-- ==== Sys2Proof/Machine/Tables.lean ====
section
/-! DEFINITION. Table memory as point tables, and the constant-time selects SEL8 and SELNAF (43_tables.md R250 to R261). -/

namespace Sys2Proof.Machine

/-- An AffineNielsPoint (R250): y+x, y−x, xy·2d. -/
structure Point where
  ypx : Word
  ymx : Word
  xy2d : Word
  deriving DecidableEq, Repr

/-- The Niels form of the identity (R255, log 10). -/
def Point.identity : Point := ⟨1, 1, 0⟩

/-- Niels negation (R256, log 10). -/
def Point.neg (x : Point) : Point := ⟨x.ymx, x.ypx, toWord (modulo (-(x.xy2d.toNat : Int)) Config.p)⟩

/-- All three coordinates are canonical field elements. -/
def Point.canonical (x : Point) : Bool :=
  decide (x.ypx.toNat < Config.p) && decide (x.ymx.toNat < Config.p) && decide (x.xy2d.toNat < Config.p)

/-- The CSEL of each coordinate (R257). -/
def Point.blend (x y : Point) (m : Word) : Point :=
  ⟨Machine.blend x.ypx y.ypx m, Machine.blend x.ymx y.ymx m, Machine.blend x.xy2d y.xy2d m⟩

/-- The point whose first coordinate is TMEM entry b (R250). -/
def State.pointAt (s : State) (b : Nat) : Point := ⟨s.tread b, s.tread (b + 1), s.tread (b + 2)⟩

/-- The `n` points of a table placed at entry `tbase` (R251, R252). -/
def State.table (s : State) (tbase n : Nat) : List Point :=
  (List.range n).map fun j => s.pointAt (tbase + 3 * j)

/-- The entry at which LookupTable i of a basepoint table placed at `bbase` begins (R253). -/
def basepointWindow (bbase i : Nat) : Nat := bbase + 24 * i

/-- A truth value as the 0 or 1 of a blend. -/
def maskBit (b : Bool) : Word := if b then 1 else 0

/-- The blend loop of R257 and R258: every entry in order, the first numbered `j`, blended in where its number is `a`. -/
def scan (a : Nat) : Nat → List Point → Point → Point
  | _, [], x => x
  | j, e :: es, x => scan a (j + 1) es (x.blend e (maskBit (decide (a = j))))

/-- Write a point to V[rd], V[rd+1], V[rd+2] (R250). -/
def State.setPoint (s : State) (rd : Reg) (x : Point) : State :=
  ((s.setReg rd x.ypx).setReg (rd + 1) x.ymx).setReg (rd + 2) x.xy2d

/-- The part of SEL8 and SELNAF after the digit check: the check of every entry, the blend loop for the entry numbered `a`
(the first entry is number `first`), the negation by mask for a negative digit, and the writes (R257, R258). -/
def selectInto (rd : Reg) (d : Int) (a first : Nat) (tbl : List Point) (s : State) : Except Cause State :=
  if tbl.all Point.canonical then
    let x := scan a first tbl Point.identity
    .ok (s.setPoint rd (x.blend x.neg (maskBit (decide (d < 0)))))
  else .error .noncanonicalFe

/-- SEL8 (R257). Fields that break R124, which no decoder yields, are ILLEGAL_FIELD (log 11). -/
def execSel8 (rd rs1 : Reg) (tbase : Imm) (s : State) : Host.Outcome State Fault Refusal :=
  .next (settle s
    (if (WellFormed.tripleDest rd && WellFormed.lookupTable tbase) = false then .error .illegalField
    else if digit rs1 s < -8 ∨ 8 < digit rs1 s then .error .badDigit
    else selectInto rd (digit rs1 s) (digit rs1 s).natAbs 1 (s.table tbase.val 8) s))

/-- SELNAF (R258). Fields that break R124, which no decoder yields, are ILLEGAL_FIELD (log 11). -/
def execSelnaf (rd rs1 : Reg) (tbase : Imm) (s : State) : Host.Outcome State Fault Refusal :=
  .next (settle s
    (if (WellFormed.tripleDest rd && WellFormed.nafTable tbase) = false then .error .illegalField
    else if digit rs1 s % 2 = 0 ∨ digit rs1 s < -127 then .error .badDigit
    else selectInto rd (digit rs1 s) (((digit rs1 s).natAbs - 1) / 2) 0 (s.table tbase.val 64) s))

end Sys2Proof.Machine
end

▶ WHAT THE TASK ASKS
Would you please reproduce all of the lines above exactly?

▶ SOLUTION TO THE PROBLEM
-- ==== Sys2Proof/Machine/Tables.lean ====
section
/-! DEFINITION. Table memory as point tables, and the constant-time selects SEL8 and SELNAF (43_tables.md R250 to R261). -/

namespace Sys2Proof.Machine

/-- An AffineNielsPoint (R250): y+x, y−x, xy·2d. -/
structure Point where
  ypx : Word
  ymx : Word
  xy2d : Word
  deriving DecidableEq, Repr

/-- The Niels form of the identity (R255, log 10). -/
def Point.identity : Point := ⟨1, 1, 0⟩

/-- Niels negation (R256, log 10). -/
def Point.neg (x : Point) : Point := ⟨x.ymx, x.ypx, toWord (modulo (-(x.xy2d.toNat : Int)) Config.p)⟩

/-- All three coordinates are canonical field elements. -/
def Point.canonical (x : Point) : Bool :=
  decide (x.ypx.toNat < Config.p) && decide (x.ymx.toNat < Config.p) && decide (x.xy2d.toNat < Config.p)

/-- The CSEL of each coordinate (R257). -/
def Point.blend (x y : Point) (m : Word) : Point :=
  ⟨Machine.blend x.ypx y.ypx m, Machine.blend x.ymx y.ymx m, Machine.blend x.xy2d y.xy2d m⟩

/-- The point whose first coordinate is TMEM entry b (R250). -/
def State.pointAt (s : State) (b : Nat) : Point := ⟨s.tread b, s.tread (b + 1), s.tread (b + 2)⟩

/-- The `n` points of a table placed at entry `tbase` (R251, R252). -/
def State.table (s : State) (tbase n : Nat) : List Point :=
  (List.range n).map fun j => s.pointAt (tbase + 3 * j)

/-- The entry at which LookupTable i of a basepoint table placed at `bbase` begins (R253). -/
def basepointWindow (bbase i : Nat) : Nat := bbase + 24 * i

/-- A truth value as the 0 or 1 of a blend. -/
def maskBit (b : Bool) : Word := if b then 1 else 0

/-- The blend loop of R257 and R258: every entry in order, the first numbered `j`, blended in where its number is `a`. -/
def scan (a : Nat) : Nat → List Point → Point → Point
  | _, [], x => x
  | j, e :: es, x => scan a (j + 1) es (x.blend e (maskBit (decide (a = j))))

/-- Write a point to V[rd], V[rd+1], V[rd+2] (R250). -/
def State.setPoint (s : State) (rd : Reg) (x : Point) : State :=
  ((s.setReg rd x.ypx).setReg (rd + 1) x.ymx).setReg (rd + 2) x.xy2d

/-- The part of SEL8 and SELNAF after the digit check: the check of every entry, the blend loop for the entry numbered `a`
(the first entry is number `first`), the negation by mask for a negative digit, and the writes (R257, R258). -/
def selectInto (rd : Reg) (d : Int) (a first : Nat) (tbl : List Point) (s : State) : Except Cause State :=
  if tbl.all Point.canonical then
    let x := scan a first tbl Point.identity
    .ok (s.setPoint rd (x.blend x.neg (maskBit (decide (d < 0)))))
  else .error .noncanonicalFe

/-- SEL8 (R257). Fields that break R124, which no decoder yields, are ILLEGAL_FIELD (log 11). -/
def execSel8 (rd rs1 : Reg) (tbase : Imm) (s : State) : Host.Outcome State Fault Refusal :=
  .next (settle s
    (if (WellFormed.tripleDest rd && WellFormed.lookupTable tbase) = false then .error .illegalField
    else if digit rs1 s < -8 ∨ 8 < digit rs1 s then .error .badDigit
    else selectInto rd (digit rs1 s) (digit rs1 s).natAbs 1 (s.table tbase.val 8) s))

/-- SELNAF (R258). Fields that break R124, which no decoder yields, are ILLEGAL_FIELD (log 11). -/
def execSelnaf (rd rs1 : Reg) (tbase : Imm) (s : State) : Host.Outcome State Fault Refusal :=
  .next (settle s
    (if (WellFormed.tripleDest rd && WellFormed.nafTable tbase) = false then .error .illegalField
    else if digit rs1 s % 2 = 0 ∨ digit rs1 s < -127 then .error .badDigit
    else selectInto rd (digit rs1 s) (((digit rs1 s).natAbs - 1) / 2) 0 (s.table tbase.val 64) s))

end Sys2Proof.Machine
end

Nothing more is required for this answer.